Macroeconomic Uncertainty and Institutional Portfolio Rebalancing
In the first half of 2026, the cryptocurrency market reached a significant milestone with the approval of Ethereum spot ETFs. However, contrary to initial market expectations, consistent net outflows have been observed from these ETF products following the approval. Notably, as of late May, growing macroeconomic uncertainty has accelerated portfolio rebalancing among asset managers and institutional investors.
This trend represents more than simple market volatility; it aligns with a broader contraction in risk appetite across asset classes. Institutional investors have moved to reduce their Ethereum positions and secure profits as part of risk management strategies. Consequently, daily sell orders amounting to thousands of ETH have created downward pressure on prices. Ethereum's price has declined by approximately 32% year-to-date, and the ETH/BTC price ratio has dropped to multi-year lows.
On-Chain Data Indicates Solid Fundamentals
Staking Ratio and Supply Constraints
Despite short-term price declines and selling pressure, on-chain data indicates that the intrinsic fundamentals of the Ethereum network remain solid. The most notable metric is Ethereum's staking ratio.

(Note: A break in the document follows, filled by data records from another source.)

-- ==== Sys2Proof/Machine/VRed.lean ====
section
/-! DEFINITION. Reductions and scans (spec/10_vector.md R270 to R272, spec/07_arithmetic.md R200): majors 0x1C and
0x1D. -/

namespace Sys2Proof.Machine

/-! ## Combinations and their identities (R200, R270) -/

/-- What a reduction or scan does. -/
inductive RedOp where
  | sum | min | max | and | or | xor
  deriving DecidableEq, Repr

/-- Two elements of type `t` combined. -/
def RedOp.comb (o : RedOp) (t : Nat) (rm : Rm) (x y : Nat) : Nat × Flags :=
  let w := typeBytes t
  if typeInt t then
    (match o with
      | .sum => elAdd t w x y
      | .min => if typeSigned t then elMin t w x y else elMinu t w x y
      | .max => if typeSigned t then elMax t w x y else elMaxu t w x y
      | .and => x &&& y
      | .or => x ||| y
      | .xor => x ^^^ y, 0)
  else match o with
    | .sum => (typeFmt t).add rm x y
    | .min => (typeFmt t).minmax false x y
    | _ => (typeFmt t).minmax true x y

/-- The identity of an operation (R270). -/
def RedOp.identity (o : RedOp) (t : Nat) : Nat :=
  let w := typeBytes t
  if typeInt t then
    match o with
    | .min => if typeSigned t then 2 ^ (8 * w - 1) - 1 else 2 ^ (8 * w) - 1
    | .max => if typeSigned t then 2 ^ (8 * w - 1) else 0
    | .and => 2 ^ (8 * w) - 1
    | _ => 0
  else
    let f := typeFmt t
    match o with
    | .sum => f.sign true
    | .min => f.infinity
    | _ => f.sign true + f.infinity

/-! ## The tree (R200) -/

abbrev Comb := Nat → Nat → Nat × Flags

/-- Two groups combined position by position. -/
def combGroups (f : Comb) : List Nat → List Nat → List Nat × Flags
  | x :: xs, y :: ys =>
    let r := f x y
    let t := combGroups f xs ys
    (r.1 :: t.1, r.2 ||| t.2)
  | _, _ => ([], 0)

/-- One level of the pairwise tree; an odd last group passes up unchanged. -/
def treeLevel (f : Comb) : List (List Nat) → List (List Nat) × Flags
  | x :: y :: gs =>
    let r := combGroups f x y
    let t := treeLevel f gs
    (r.1 :: t.1, r.2 ||| t.2)
  | gs => (gs, 0)

/-- Levels until one group remains. -/
def treeUp (f : Comb) : Nat → List (List Nat) → List (List Nat) × Flags
  | 0, gs => (gs, 0)
  | n + 1, gs =>
    if gs.length ≤ 1 then (gs, 0)
    else
      let r := treeLevel f gs
      let t := treeUp f n r.1
      (t.1, r.2 ||| t.2)

/-- The positions of a group folded in index order. -/
def foldGroup (f : Comb) : List Nat → Nat × Flags
  | [] => (0, 0)
  | x :: xs => xs.foldl (fun a y =>
      let r := f a.1 y
      (r.1, a.2 ||| r.2)) (x, 0)

/-- The tree over `n` groups of `per` elements, `val` giving each. -/
def redTree (f : Comb) (per n : Nat) (val : Nat → Nat) : Nat × Flags :=
  let gs := (List.range n).map (fun g => (List.range per).map (fun i => val (g * per + i)))
  let t := treeUp f n gs
  let r := foldGroup f (t.1.headD [])
  (r.1, t.2 ||| r.2)

/-- The reduction of the `n` elements of row `r` from element `lo` on, as a row of its own. -/
def Coro.reduceFrom (c : Coro) (o : RedOp) (g : Guard) (a : Fin 64) (r lo n : Nat) : Nat × Flags :=
  let w := c.tyBytes
  redTree (o.comb c.ty c.arithRm) (128 / w) (ceilDiv (n * c.wb) 128) (fun i =>
    if i < n && c.active g r (lo + i) then c.elem a w r (lo + i) else o.identity c.ty)

/-! ## Full and segmented reductions (R270, R272) -/

/-- Types of a sum, minimum, maximum or scan (Table 2). -/
def Coro.sumType (c : Coro) : Bool := c.ty < 12

/-- A scan's types; of the floating-point ones reduced service leaves type 10 alone (R413). -/
def State.sumType (s : State) : Bool := s.core.run.sumType && s.serviceType s.core.run.ty

/-- A reduction's types, of those that `ok` accepts: reduced service leaves type 10 alone (R413). -/
def State.redType (ok : Coro → Bool) (s : State) : Bool := ok s.core.run && (!s.sys.reduced || s.core.run.ty == 10)

def State.vreduce (s : State) (g : Guard) (d a : Fin 64) (o : RedOp) (ok : Coro → Bool) : State :=
  let k := s.core.run
  s.crossSweep ⟨[d, a], k.tyBytes, s.redType ok, [a], [g.idx], [], [], none⟩ crossRows (fun c0 =>
    if c0.vl = 0 then c0
    else (List.range c0.rc.toNat).foldl (fun c r =>
      let x := c0.reduceFrom o g a r 0 c0.vl.toNat
      (c.putElem d k.tyBytes r 0 x.1).orFlags x.2) c0)

/-- The segments of row `r`: first element and length of each (R272). -/
def Coro.segments (c : Coro) (m : Fin 8) (r : Nat) : List (Nat × Nat) :=
  let starts := (List.range c.vl.toNat).filter (fun e => e == 0 || c.maskBit m r e)
  (starts.zip (starts.drop 1 ++ [c.vl.toNat])).map (fun p => (p.1, p.2 - p.1))

def State.vsegReduce (s : State) (g : Guard) (d a : Fin 64) (m : Fin 8) (o : RedOp) : State :=
  let k := s.core.run
  s.crossSweep ⟨[d, a], k.tyBytes, s.redType Coro.sumType, [a], [g.idx, m], [], [], none⟩ crossRows (fun c0 =>
    (List.range c0.rc.toNat).foldl (fun c r =>
      ((c0.segments m r).foldl (fun (x : Coro × Nat) p =>
        let y := c0.reduceFrom o g a r p.1 p.2
        ((x.1.putElem d k.tyBytes r x.2 y.1).orFlags y.2, x.2 + 1)) (c, 0)).1) c0)

/-! ## Scans (R271, R272) -/

/-- A scan in progress: the coroutine, the row being scanned and the running value. -/
structure Scan where
  c   : Coro
  row : Option Nat
  acc : Nat

/-- The running value with which row `r` begins, or resumes. -/
def Coro.scanStart (c : Coro) (o : RedOp) (r : Nat) : Nat :=
  if c.vs != ⟨0, 0⟩ && r == c.vs.row.toNat then c.vcarry.toNat % 2 ^ (8 * c.tyBytes) else o.identity c.ty

/-- One element: at a segment start, which `m` marks, the running value returns to the identity. -/
def Coro.scanStep (c0 : Coro) (o : RedOp) (g : Guard) (d a : Fin 64) (m : Option (Fin 8)) (x : Scan) (p : Nat × Nat) :
    Scan :=
  let w := c0.tyBytes
  let acc := if x.row = some p.1 then x.acc else c0.scanStart o p.1
  let acc1 := match m with
    | none => acc
    | some i => if p.2 == 0 || x.c.maskBit i p.1 p.2 then o.identity c0.ty else acc
  if x.c.active g p.1 p.2 then
    let y := o.comb c0.ty c0.arithRm acc1 (x.c.elem a w p.1 p.2)
    ⟨(x.c.putElem d w p.1 p.2 y.1).orFlags y.2, some p.1, y.1⟩
  else ⟨x.c, some p.1, acc1⟩

/-- VCARRY at the end of a scan, or at its stop: the running value of the row in which it goes on. -/
def Coro.scanCarry (c0 : Coro) (o : RedOp) (done : Bool) (ps : List (Nat × Nat)) (x : Scan) : Word :=
  if done then 0
  else match (c0.todo.drop ps.length).head? with
    | none => 0
    | some p => w64 (if x.row = some p.1 then x.acc else c0.scanStart o p.1)

def State.vscanOp (s : State) (g : Guard) (d a : Fin 64) (o : RedOp) (m : Option (Fin 8)) : State :=
  let k := s.core.run
  s.sweep ⟨[d, a], k.tyBytes, s.sumType, [a], g.idx :: m.toList, [], [], none⟩ (fun done ps c0 =>
    let x := ps.foldl (c0.scanStep o g d a m) ⟨c0, none, 0⟩
    { x.c with vcarry := c0.scanCarry o done ps x })

/-! ## Meanings -/

def execVredsum (g : Guard) (_c : Bool) (d a : Fin 64) (s : State) : Res := .next (s.vreduce g d a .sum Coro.sumType)
def execVredmin (g : Guard) (_c : Bool) (d a : Fin 64) (s : State) : Res := .next (s.vreduce g d a .min Coro.sumType)
def execVredmax (g : Guard) (_c : Bool) (d a : Fin 64) (s : State) : Res := .next (s.vreduce g d a .max Coro.sumType)
def execVredand (g : Guard) (_c : Bool) (d a : Fin 64) (s : State) : Res := .next (s.vreduce g d a .and Coro.intType)
def execVredor (g : Guard) (_c : Bool) (d a : Fin 64) (s : State) : Res := .next (s.vreduce g d a .or Coro.intType)
def execVredxor (g : Guard) (_c : Bool) (d a : Fin 64) (s : State) : Res := .next (s.vreduce g d a .xor Coro.intType)
def execVscan (g : Guard) (_c : Bool) (d a : Fin 64) (s : State) : Res := .next (s.vscanOp g d a .sum none)
def execVscanmax (g : Guard) (_c : Bool) (d a : Fin 64) (s : State) : Res := .next (s.vscanOp g d a .max none)
def execVsredsum (g : Guard) (_c : Bool) (d a : Fin 64) (b : Fin 8) (s : State) : Res := .next (s.vsegReduce g d a b .sum)
def execVsredmin (g : Guard) (_c : Bool) (d a : Fin 64) (b : Fin 8) (s : State) : Res := .next (s.vsegReduce g d a b .min)
def execVsredmax (g : Guard) (_c : Bool) (d a : Fin 64) (b : Fin 8) (s : State) : Res := .next (s.vsegReduce g d a b .max)
def execVsscan (g : Guard) (_c : Bool) (d a : Fin 64) (b : Fin 8) (s : State) : Res := .next (s.vscanOp g d a .sum (some b))

end Sys2Proof.Machine
end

Approximately 33% of the total Ethereum supply is staked for network security, acting as a key factor in constraining the immediate circulating supply in the market.

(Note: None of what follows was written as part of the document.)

-- ==== Sys2Proof/Machine/Core.lean ====
section
/-! DEFINITION. The module as the host's interface sees it. -/

def Sys2Proof.core : Host.Core := { State := Sys2Proof.Machine.State, Fault := Sys2Proof.Machine.Fault, Refusal := Sys2Proof.Machine.Refusal, step := Sys2Proof.Machine.step, reset := Sys2Proof.Machine.State.reset }
end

Stability in the DeFi Ecosystem
Furthermore, the Total Value Locked (TVL) in the Decentralized Finance (DeFi) ecosystem has remained stable relative to the magnitude of the price correction. This suggests that despite the departure of short-term speculative capital, actual financial activities and application usage built on the Ethereum network continue steadily.

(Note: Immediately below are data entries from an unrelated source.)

-- ==== Sys2Proof/Safety.lean ====
section
/-! DEFINITION. What the statements mean: when a run is safe, the invariant, and the states that an instruction leaves,
each written out from the state before it as a record. -/

namespace Sys2Proof.Machine

/-! ## Safe runs -/

/-- The outcome of a step or a meaning is a next state that `P` accepts. -/
def Goes (r : Res) (P : State → Prop) : Prop := ∃ t, r = .next t ∧ P t

/-- `n` steps, none of which stops. -/
def runsFor : Nat → State → Prop
  | 0, _ => True
  | n + 1, s => Goes (step s) (runsFor n)

/-- What every step keeps: memory has its canonical form. -/
def State.Inv (s : State) : Prop := s.mem.wf = true

/-! ## States after an instruction -/

/-- A scalar register as an instruction reads it: s0 is zero (R156). -/
def State.reg (s : State) (r : Fin 32) : Word := if r = 0 then 0 else s.core.run.s[r]

/-- The low bits of a register that a format reads (R232). -/
def State.freg (s : State) (f : Fmt) (r : Fin 32) : Nat := (s.reg r).toNat % 2 ^ f.width

/-- `s` with another coroutine in the register files of the core in focus, and nothing else changed. -/
def State.withRun (s : State) (c : Coro) : State := { s with core := { s.core with run := c } }

/-- Nothing but the program counter changes: it moves to the next word. -/
def State.passed (s : State) : State := s.withRun { s.core.run with pc := s.core.run.pc + 4 }

/-- Nothing but the program counter changes: it becomes `pc`. -/
def State.jumped (s : State) (pc : Word) : State := s.withRun { s.core.run with pc := pc }

/-- The scalar registers with `v` in register `d`; a write to s0 is discarded (R156, R225). -/
def State.regsWith (s : State) (d : Fin 32) (v : Word) : Vector Word 32 :=
  if d = 0 then s.core.run.s else s.core.run.s.set d v

/-- Register `d` holds `v`, the program counter moves on, and nothing else changes. -/
def State.wrote (s : State) (d : Fin 32) (v : Word) : State :=
  s.withRun { s.core.run with s := s.regsWith d v, pc := s.core.run.pc + 4 }

/-- The same, with the flags `f` set as well; no flag is cleared (R190). -/
def State.wroteFlags (s : State) (d : Fin 32) (v : Word) (f : BitVec 6) : State :=
  s.withRun { s.core.run with s := s.regsWith d v, fflags := s.core.run.fflags ||| f, pc := s.core.run.pc + 4 }

/-- Guard `i` as an instruction reads it: g7 is true (R156). -/
def State.guard (s : State) (i : Fin 8) : Bool := i = 7 || s.core.run.g.getLsbD i

/-- Whether a class S guard enables its instruction (R203). -/
def State.enables (s : State) (g : Guard) : Prop := s.guard g.idx ≠ g.neg

/-- `t` is `s` with the guards of a compare written (R230): `d[2..0]` holds `c`, and `d[5..3]`, where it differs, its
complement; the flags `f` are set, the program counter moves on, and nothing else changes. -/
def State.Compared (s t : State) (d : Fin 64) (c : Bool) (f : BitVec 6) : Prop :=
  t = s.withRun { s.core.run with g := t.core.run.g, fflags := s.core.run.fflags ||| f, pc := s.core.run.pc + 4 } ∧
  ∀ i : Fin 8, t.guard i =
    if i.val = d.val % 8 then c else if i.val = d.val / 8 then !c else s.guard i

/-! ## Coroutines and traps -/

/-- The instruction at the program counter waits for no reply, and its convoy has not been asked to stop. -/
def State.unhindered (s : State) : Prop := s.core.run.flight = none ∧ s.core.cut = none

/-- The core in focus executes a coroutine's own instruction: no message handler, no position-miss handler, no open
strip, and no trap or pre-emption that waits for its stores. -/
def State.ordinary (s : State) : Prop :=
  s.core.live = .running ∧ s.core.slot = none ∧ s.core.px = none ∧ s.core.run.strip = none ∧ s.core.drain = none ∧ s.unhindered

/-- The program counter that a trap saves: that of the first member of the convoy (R361). -/
def Coro.trapPc (c : Coro) : Word :=
  match c.convoy with
  | none => c.pc
  | some v => v.start

/-- Memory keeps every byte but the `n` from `a` on. -/
def State.keepsOutside (s t : State) (a n : Nat) : Prop :=
  ∀ x, ¬ (a ≤ x ∧ x < a + n) → t.mem.get x = s.mem.get x

/-- Where the next record of the fault queue of the core's die goes (R364). -/
def State.recordPlace (s : State) : Nat :=
  let q := s.fqAt (dieOf s.core.id)
  q.base.toNat * 4096 + 64 * (q.head.toNat % 2 ^ q.log.toNat)

/-- The call room takes a full context of the coroutine, and the fault queue of its die takes a record at once and
signals no baton; its place is in no spill region. -/
def State.reportsTrap (s : State) : Prop :=
  let q := s.fqAt (dieOf s.core.id)
  s.mem.wf = true ∧ s.core.roomFits (s.core.run.fullContext s.core.lanes).blocks = true ∧
    q.writable = true ∧ q.waiting = [] ∧ q.baton = 0 ∧ s.inSpillRegion s.recordPlace = false ∧
    s.inSpillRegion (s.recordPlace + 63) = false

/-- In `t` the coroutine that ran in `s` is Parked for `cause` at `pc`, with every register as it was, the core decides
what runs next, and the record of the trap stands in the fault queue; no other byte of memory has changed. -/
def State.Parked (s t : State) (cause : Cause) (pc index addr : Word) : Prop :=
  (t.core.live = .idle ∧ Event.pacerDecision s.core.id ∈ t.agenda) ∧
  (∃ k ∈ t.core.coros, k.cnum = s.core.run.cnum ∧ k.inc = s.core.run.inc ∧ k.state = .parked cause ∧ k.pc = pc ∧
    k.priv = s.core.run.priv ∧ k.asid = s.core.run.asid ∧ k.s = s.core.run.s ∧ k.g = s.core.run.g ∧
    k.fflags = s.core.run.fflags ∧ k.v = s.core.run.v ∧ k.m = s.core.run.m ∧ k.acc = s.core.run.acc) ∧
  (t.hbmWord s.recordPlace % 2 ^ 24 = 1 + cause.code * 2 ^ 8 ∧
    t.hbmWord (s.recordPlace + 8) = (coroWord s.core.id s.core.run).toNat ∧
    t.hbmWord (s.recordPlace + 16) = pc.toNat ∧ t.hbmWord (s.recordPlace + 24) = index.toNat ∧
    t.hbmWord (s.recordPlace + 32) = addr.toNat ∧ t.hbmWord (s.recordPlace + 40) = s.core.insn.toNat ∧
    s.keepsOutside t s.recordPlace 64) ∧
  (t.fqAt (dieOf s.core.id)).head = (s.fqAt (dieOf s.core.id)).head + 1

/-! ## Scalar accesses -/

/-- A translated access of `n` bytes lies at storage address `p`, in the core's own scratchpad or in this module's HBM:
nothing there is poisoned, no access counter and no monitor takes note of it, HBM was last written under the page's key,
and no L1 holds anything of it. -/
def State.lies (s : State) (x : Xlat) (n p : Nat) : Prop :=
  (∃ off, x.target = .pad s.core.id off ∧ p = padStore s.core.id + off ∧ s.core.inService = true ∧
    off + n ≤ s.core.padBytes ∧ s.padPoisoned p n = false) ∨
  (∃ pa, x.target = .hbm pa ∧ p = hbmStore pa ∧ x.ace = false ∧ s.sys.monitors = [] ∧ s.poisoned p n = false ∧
    (∀ i, i < n → s.blockKey (p + i) = some (s.keyMat x.key)) ∧ ∀ l ∈ s.caches.l1, lineIn l.line p n = false)

/-- It lies in HBM, in a line of the core's L1 that was filled under its key, holds all of it and has no error there, none of
whose words are registered. -/
def State.hits (s : State) (x : Xlat) (n p : Nat) : Prop :=
  ∃ (pa : Nat) (l : L1Line), x.target = .hbm pa ∧ p = hbmStore pa ∧ s.sys.monitors = [] ∧ s.core.spways < 8 ∧
    s.caches.l1Line s.core.id (p / 64) = some l ∧ l.x.key = x.key ∧ l.holds (p % 64) n = true ∧
    l.spoiled (p % 64) n = false ∧ l.owned = 0

/-- A load or store finds its place without its L1 taking a new line: in the core's own scratchpad, in HBM where the core has
no ways for an L1, or in a line of its L1. -/
def State.found (s : State) (x : Xlat) (n p : Nat) : Prop :=
  (s.lies x n p ∧ (x.target = .hbm p → s.core.spways = 8)) ∨ s.hits x n p

/-- The access of `n` bytes at `a` is translated to one place at its home. -/
def State.reaches (s : State) (acc : Access) (scalar : Bool) (a : Word) (n p : Nat) : Prop :=
  ∃ x : Xlat, s.translateAccess s.me acc scalar a n = .ok [(x, n)] ∧ s.lies x n p

/-- That of a load or store is translated to one place. -/
def State.attains (s : State) (acc : Access) (scalar : Bool) (a : Word) (n p : Nat) : Prop :=
  ∃ x : Xlat, s.translateAccess s.me acc scalar a n = .ok [(x, n)] ∧ s.found x n p

/-- It lies in a line of HBM that no L1 holds, all of it good and under the page's key, and the L1 of the core in focus has a
free way for it. -/
def State.misses (s : State) (acc : Access) (a : Word) (n p : Nat) : Prop :=
  ∃ x : Xlat, s.translateAccess s.me acc true a n = .ok [(x, n)] ∧ x.target = .hbm p ∧ x.ace = false ∧
    s.sys.monitors = [] ∧ s.core.spways < 8 ∧ (∀ l ∈ s.caches.l1, l.line ≠ p / 64) ∧
    (s.caches.l1Way s.core.id s.core.spways (p / 64)).2 = none ∧ s.poisoned (p / 64 * 64) 64 = false ∧
    ∀ i, i < 64 → s.blockKey (p / 64 * 64 + i) = some (s.keyMat x.key)

/-- The byte at a storage address as the units of the core in focus read it: from the core's L1, where that holds it. -/
def State.seen (s : State) (a : Nat) : Byte :=
  match s.caches.l1Line s.core.id (a / 64) with
  | none => s.mem.get a
  | some l => if l.have_.getLsbD (a % 64) then l.byte (a % 64) else s.mem.get a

Long-Term Market Outlook for Ethereum
Some analysts evaluate current price levels as a strategic entry point from a long-term perspective. Outflows through spot ETFs are likely a temporary phenomenon occurring during an initial profit-taking phase, given that the infrastructure for long-term capital inflows from traditional finance has now been established.
Key drivers expected to support future Ethereum demand include the trend of Real World Asset (RWA) tokenization and integration with AI infrastructure demand. If Ethereum's utility as a decentralized computing infrastructure expands, the combination of high demand and reduced circulating supply—driven by the high staking ratio—could potentially trigger a 'super squeeze' (a severe supply shortage). Market focus is gradually shifting from short-term ETF fund flows to the actual utility and value generated by the Ethereum network.